-- ==== Sys2Proof/Machine/Sec.lean ====
section
/-!
DEFINITION. Segmented management exchanges (R514, R515), the CMB bus (R518), debug access (R334, R471), the register-key
switch (R469), and what every command does around its own effect.
-/
namespace Sys2Proof.Machine

/-! ## Segments (R514, R515) -/

/-- The segmented request under way at a port. -/
def State.exch (s : State) (port : Nat) : Option Exchange := smGet (always none) s.sec.exch port
/-- It is replaced. -/
def State.setExch (s : State) (port : Nat) (x : Option Exchange) : State :=
  s.updSec (fun k => { k with exch := smSet (always none) k.exch port x })
/-- The response under way at a port. -/
def State.respAt (s : State) (port : Nat) : Option Response := smGet (always none) s.sec.resp port
/-- It is replaced. -/
def State.setResp (s : State) (port : Nat) (x : Option Response) : State :=
  s.updSec (fun k => { k with resp := smSet (always none) k.resp port x })

/-- The header of a segment (R514). -/
structure SegHead where
  kind : Nat
  code : Nat
  tag : Nat
  idx : Nat
  count : Nat
  body : List Byte
deriving DecidableEq, Repr

/-- A segment's fields. -/
def segHead (b : List Byte) : SegHead :=
  ⟨cellGet b 2 1, cellGet b 4 2, cellGet b 8 4, cellGet b 0xC 2, cellGet b 0xE 2, b.drop 0x14⟩

/-- Is the header of a request or of an acknowledgement well formed (R514)? -/
def segOk (b : List Byte) : Bool :=
  let h := segHead b
  decide (0x14 ≤ b.length) && cellGet b 0 2 == 0x5A56 && (h.kind == 1 || h.kind == 2) && cellGet b 6 2 == 0
    && decide (1 ≤ h.count) && decide (h.idx < h.count) && decide (h.body.length ≤ 1472) && cellGet b 0x10 2 == h.body.length
    && cellGet b 0x12 2 == 0

/-- SEGMENT_ACKNOWLEDGEMENT (R515): the next segment of the response at a port is sent. -/
def State.segAckIn (s : State) (port : Nat) : State :=
  match s.respAt port with
  | none => s
  | some r =>
    let n := segCount r.body
    let s1 := s.emitMore (.reply port r.code 0 r.tag r.next n (segBytes r.next r.body))
    s1.setResp port (if r.next + 1 = n then none else some { r with next := r.next + 1 })

/-- Does another REG path carry a segmented command marked "Key" (R470, R519)? -/
def State.keyElsewhere (s : State) (port : Nat) : Bool :=
  [0, 1].any (fun o => !(o == port) && (match s.exch o with
    | none => false
    | some x => keyCodes.contains x.code))

/-- The first segment of a longer request (R515). -/
def State.segFirst (s : State) (port : Nat) (h : SegHead) : State :=
  let q : Req := ⟨port, h.tag, h.body, false⟩
  match s.exch port with
  | some x => if x.tag = h.tag && x.code == h.code then s.emitMore (.segAck port h.code h.tag 0) else s.refuse q h.code 5
  | none =>
    if keyCodes.contains h.code && s.keyElsewhere port then s.refuse q h.code 5
    else (s.setExch port (some ⟨h.code, h.tag, h.count, 1, h.body⟩)).emitMore (.segAck port h.code h.tag 0)

/-- A later segment of a longer request (R515). -/
def State.segNext (s : State) (port : Nat) (h : SegHead) (pass : Bool) : State :=
  let q : Req := ⟨port, h.tag, h.body, false⟩
  match s.exch port with
  | none =>
    if smGet (always none) s.sec.lastSeg port == some (h.code, h.tag, h.count) then s.emitMore (.segAck port h.code h.tag h.idx)
    else s.refuse q h.code 1
  | some x =>
    if !(x.tag == h.tag && x.code == h.code) then s.refuse q h.code 5
    else if h.idx < x.next then s.emitMore (.segAck port h.code h.tag h.idx)
    else if h.idx != x.next || h.count != x.count then (s.setExch port none).refuse q h.code 1
    else
      let s1 := s.emitMore (.segAck port h.code h.tag h.idx)
      let data := x.data ++ h.body
      if h.idx + 1 = h.count then
        let s2 := s1.updSec (fun k => { k with lastSeg := smSet (always none) k.lastSeg port (some (h.code, h.tag, h.count)) })
        (s2.setExch port none).mgmt h.code ⟨port, h.tag, data, pass⟩
      else s1.setExch port (some { x with next := x.next + 1, data := data })

/-- MGMT_SEGMENT (R514, R515): a segment arrives at a port; `pass` is the outcome of a Glint startup test that its command
runs. -/
def State.mgmtSegment (s : State) (port : Nat) (b : List Byte) (pass : Bool) : State :=
  let h := segHead b
  let q : Req := ⟨port, h.tag, h.body, pass⟩
  if !s.answers port then s
  else if !segOk b then s.refuse q h.code 1
  else if h.kind = 2 then s.segAckIn port
  else if h.count = 1 then s.mgmt h.code q
  else if !(regCodes.contains h.code || opsCodes.contains h.code) then s.refuse q h.code 1
  else if !portServes port h.code then s.refuse q h.code 3
  else if h.idx = 0 then s.segFirst port h
  else s.segNext port h pass

/-- A command that waits for its receipt is dropped with its record (R515). -/
def State.dropPend (s : State) : State :=
  let s1 := s.updSec (fun k => { k with pend := none, audit := none })
  let s2 := s1.updJrn (fun j => { j with
    queue := j.queue.filter (fun r => !(r.issuer == .audit)),
    ring := j.ring.map (fun e => { e with issuers := e.issuers.filter (fun i => !(i == .audit)) }) })
  s2.jrnShow

/-- MGMT_TIMEOUT (R515): what a port waits for is abandoned; it is answered with TIMEOUT where a response is possible. -/
def State.mgmtTimeout (s : State) (port : Nat) : State :=
  match s.exch port with
  | some x => (((s.setExch port none).bump Addr.MB_CNT_TMO).respond port x.code 10 x.tag [])
  | none =>
    match s.respAt port with
    | some _ => (s.setResp port none).bump Addr.MB_CNT_TMO
    | none =>
      match s.sec.pend with
      | none => s
      | some c => if c.port = port then (s.dropPend.bump Addr.MB_CNT_TMO).respond port c.code 10 c.tag [] else s

/-! ## CMB (R518) -/

/-- Does CMB answer: the port steward runs, or the module waits without power (R448, R540)? -/
def State.cmbUp (s : State) : Bool := s.sentinelUp 98 || !s.pwr.closed || s.pwrState == 0

/-- A CMB transaction: no answer, NACK of a wrong packet error code, or its command. -/
def State.cmb (s : State) (pecOk : Bool) (f : State → State) : State :=
  if !s.cmbUp then s else if !pecOk then s.emitMore .nack else f s

/-- A rejected CMB command, whose body is one byte (R466, R518). -/
def State.cmbReject (s : State) (code value : Nat) : State :=
  (s.bump Addr.SEC_CNT_REJ).auditOpen 2 3 1 code 0 0 (sha256 (natBytes 1 value))

/-- PRESENCE (R518). -/
def State.presence (s : State) (pecOk : Bool) : State :=
  s.cmb pecOk (fun s =>
    let bits := s.fld Addr.PWR_STATUS 7 1 + b2n (s.pwrState == 4) * 2 + s.fld Addr.SEC_STATUS 3 1 * 4
    s.emitMore (.block (natBytes 8 Config.moduleId.toNat ++ natBytes 1 s.lcState ++ natBytes 1 bits
      ++ natBytes 1 (s.fld Addr.SEN_STRAP 0 6) ++ natBytes 5 0)))

/-- POWER_REQ (R518, R534). -/
def State.powerReq (s : State) (value : Nat) (pecOk : Bool) : State :=
  s.cmb pecOk (fun s => if value = 1 then s.drainStart 3 else s.cmbReject 0x41 value)

/-- SENSOR_READ (R518): indexes 0 to 2 read the power block, the others the sensor. -/
def State.sensorRead (s : State) (idx : Nat) (reading : Int) (pecOk : Bool) : State :=
  s.cmb pecOk (fun s =>
    let v : Int := if idx = 0 then s.fld Addr.PWR_VIN 0 32 else if idx = 1 then s.fld Addr.PWR_IIN 0 32
      else if idx = 2 then s.fld Addr.PWR_PIN 0 32 else reading
    if 20 < idx then (s.cmbReject 0x42 idx).emitMore (.block (List.replicate 8 0))
    else s.emitMore (.block (natBytes 8 (v % 2 ^ 64).toNat)))

/-- LED_SET (R518). -/
def State.ledSet (s : State) (value : Nat) (pecOk : Bool) : State :=
  s.cmb pecOk (fun s => if value < 2 then s.updSec (fun k => { k with locate := value == 1 }) else s.cmbReject 0x43 value)

/-! ## Debug access (R334, R471) -/

/-- The functions of the debug port; a number that names no other selects BYPASS, which always answers (R471). -/
inductive DbgFn where
  | memory | haltPair | stepPair | readReg | extest | idcode | bypass
deriving DecidableEq, Repr

/-- The function that a number selects. -/
def dbgFn (n : Nat) : DbgFn :=
  match n with
  | 0 => .memory
  | 1 => .haltPair
  | 2 => .stepPair
  | 3 => .readReg
  | 4 => .extest
  | 5 => .idcode
  | _ => .bypass

/-- Does a valid global descriptor with LOCK set cover the grain of an address (R334)? -/
def State.lockCovers (s : State) (pa : Nat) : Bool :=
  s.globalSet.any (fun d => d.lo.testBit 63 && d.hi.testBit 63 && decide (bitsAt d.lo 0 38 ≤ pa / 64) && decide (pa / 64 ≤ bitsAt d.hi 0 38))

/-- The security monitor and draw blocks. -/
def dbgSecret (pa : Nat) : Bool := pa / 2 ^ 24 == 0xF0000 || pa / 2 ^ 24 == 0xF0006

/-- The rule that refuses a debug access of 8 bytes (R336): 3 lifecycle, 1 fixed rule, 2 debug set; none where it is allowed. A
misaligned access to a device register is refused (R563). -/
def State.dbgRule (s : State) (pa : Nat) (wr : Bool) : Option Nat :=
  let sp := spaceOf 0 pa
  let k : RKind := if wr then .w else .r
  if !s.dbgOpen then some 3
  else if s.lcState = 2 && (dbgSecret pa || s.lockCovers pa) then some 3
  else if sp = .bitmap || sp = .absent || (wr && (sp = .journal || sp = .boot)) then some 1
  else if sp = .dev && pa % 8 != 0 then some 1
  else if sp = .dev then none
  else if regionOk s.debugSet none pa 8 k then none
  else some 2

/-- A refused debug access (R334): zero with an error status, recorded, and audited in CERTIFIED where R334 and R471 say so. -/
def State.dbgRefuse (s : State) (pa : Nat) (wr : Bool) (rule : Nat) : State :=
  let s1 := (((s.setBit Addr.RCU_ERR 3).wr Addr.RCU_VIOL_ADDR (BitVec.ofNat 64 (pa / 64 * 64 % 2 ^ 44))).wr Addr.RCU_VIOL_INFO
    (BitVec.ofNat 64 (0xF + (if wr then 32 else 16) + rule * 256))).bump Addr.RCU_CNT_VIOL
  let s2 := if s.lcState = 2 && s.dbgOpen && rule == 3 then s1.auditOpen 4 4 0 0 pa (b2n wr) [] else s1
  s2.emitMore (.debug true 0)

/-- A debug memory or register access of 8 bytes that is allowed; at a channel it makes E1 due (R349). -/
def State.dbgAccess (s : State) (pa : Nat) (wr : Bool) (val : Nat) : State :=
  match spaceOf 0 pa with
  | .dev =>
    if wr then (s.devWrite .debug pa val).emitMore (.debug false 0)
    else
      let r := s.devRead pa
      r.2.emitMore (.debug false r.1.toNat)
  | .dram =>
    let c := channelOf pa
    let s1 := (s.setArb c { s.arb c with debugDue := true }).dramEnter pa 8
    if wr then (s1.dataWrite .dram pa (natBytes 8 val)).emitMore (.debug false 0)
    else s1.emitMore (.debug (s1.poisoned pa) (if s1.poisoned pa then 0 else s1.numAt .dram pa 8))
  | sp => s.emitMore (.debug false (s.numAt sp pa 8))

/-- May debug halt, step and read pairs, and run EXTEST (R471)? -/
def State.dbgPairs (s : State) : Bool := s.dbgOpen && !(s.lcState == 2)

/-- Is a pair halted by debug: 0 no, 1 yes, 2 with one step to run. -/
def State.dbgHaltOf (s : State) (p : Nat) : Nat := smGet (always 0) s.sec.dbgHalt p
/-- It is set. -/
def State.setDbgHalt (s : State) (p v : Nat) : State := s.updSec (fun k => { k with dbgHalt := smSet (always 0) k.dbgHalt p v })

/-- A register of the running bank of a pair: c0-c31, then `PCC` as 32. -/
def State.dbgReg (s : State) (p n : Nat) : Nat :=
  let k := s.bank p ((s.pair p).run.getD 0)
  if n = 32 then k.pcc.bits.toNat else (k.reg n).bits.toNat

/-- DEBUG_ACCESS (R334, R335, R471): a function of the debug port, judged by the state in force and performed or refused.
`pa` is a physical address, or the pair; `val` the data written, the halt asked for, or the register number. -/
def State.debugAccess (s : State) (fn pa : Nat) (wr : Bool) (val : Nat) : State :=
  match dbgFn fn with
  | .memory =>
    match s.dbgRule pa wr with
    | some r => s.dbgRefuse pa wr r
    | none => s.dbgAccess pa wr val
  | .haltPair =>
    if s.dbgPairs && decide (pa < 104) then (s.setDbgHalt pa (val % 2)).emitMore (.debug false 0) else s.emitMore (.debug true 0)
  | .stepPair =>
    if s.dbgPairs && s.dbgHaltOf pa == 1 then (s.setDbgHalt pa 2).emitMore (.debug false 0) else s.emitMore (.debug true 0)
  | .readReg =>
    if s.dbgPairs && !(s.dbgHaltOf pa == 0) then s.emitMore (.debug false (s.dbgReg pa val)) else s.emitMore (.debug true 0)
  | .extest => s.emitMore (.debug (!s.dbgPairs) 0)
  | .idcode => s.emitMore (.debug false Config.idcode.toNat)
  | .bypass => s.emitMore (.debug false 0)

/-! ## The L3 scrub -/

/-- L3_SCRUB (R545): the scrub reads every L3 line; what it can correct it corrects, and a line of a list that it cannot
becomes poisoned (R340). -/
def State.l3Scrub (s : State) (bad : List Nat) : State :=
  if s.fld Addr.FC_CTRL 0 1 = 0 then s else (bad.filter (fun l => decide (l < 2 ^ 35))).foldl State.poisonLine s

/-! ## Around every command -/

/-- REG_KEY_CHANGE (R469): `SEC_STATUS.KEY` follows the switch after its filter. -/
def State.regKey (s : State) (isClosed : Bool) : State := s.setFld Addr.SEC_STATUS 2 1 (b2n isClosed)

/-- Boot reaches RUNNING when the epoch is open and no class is latched; an ejector opened before is taken now (R460, R561). -/
def State.settleBoot (s : State) : State :=
  if s.jrn.isOpen && s.stage == 4 && s.fld Addr.SEC_ALM_ACT 0 8 == 0 then (s.setStage 5).takeEject else s

/-- A command of the block: what earlier commands sent is gone; then its effect, the security monitor's answer to a receipt,
the takeover that it lets happen (R510), the change of `HB_STATUS` (R502), and the messages that leave as flits (R504). -/
def State.cmd (f : State → State) (s : State) : State :=
  (s.hbNotice (f { s with out := [] }).settlePend.settleBoot.settleDetach).cwlPack

/-- The outcome of a command that every state takes. -/
def does (f : State → State) (s : State) : Host.Outcome State Fault Refusal := .next (State.cmd f s)

/-- The outcome of a command that names a unit: nothing receives it where the module does not have that unit (log 1). -/
def onUnit (has : Bool) (f : State → State) (s : State) : Host.Outcome State Fault Refusal :=
  does (fun s => if has then f s else s) s

end Sys2Proof.Machine
end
::::
- What to produce -
Look above for the line with "s.cmb pecOk (fun s => if value = 1" and the line with "def State.ledSet (s". Write out those two lines and all the lines between them, exactly, and no others.

- Exercise response -
  s.cmb pecOk (fun s => if value = 1 then s.drainStart 3 else s.cmbReject 0x41 value)

/-- SENSOR_READ (R518): indexes 0 to 2 read the power block, the others the sensor. -/
def State.sensorRead (s : State) (idx : Nat) (reading : Int) (pecOk : Bool) : State :=
  s.cmb pecOk (fun s =>
    let v : Int := if idx = 0 then s.fld Addr.PWR_VIN 0 32 else if idx = 1 then s.fld Addr.PWR_IIN 0 32
      else if idx = 2 then s.fld Addr.PWR_PIN 0 32 else reading
    if 20 < idx then (s.cmbReject 0x42 idx).emitMore (.block (List.replicate 8 0))
    else s.emitMore (.block (natBytes 8 (v % 2 ^ 64).toNat)))

/-- LED_SET (R518). -/
def State.ledSet (s : State) (value : Nat) (pecOk : Bool) : State :=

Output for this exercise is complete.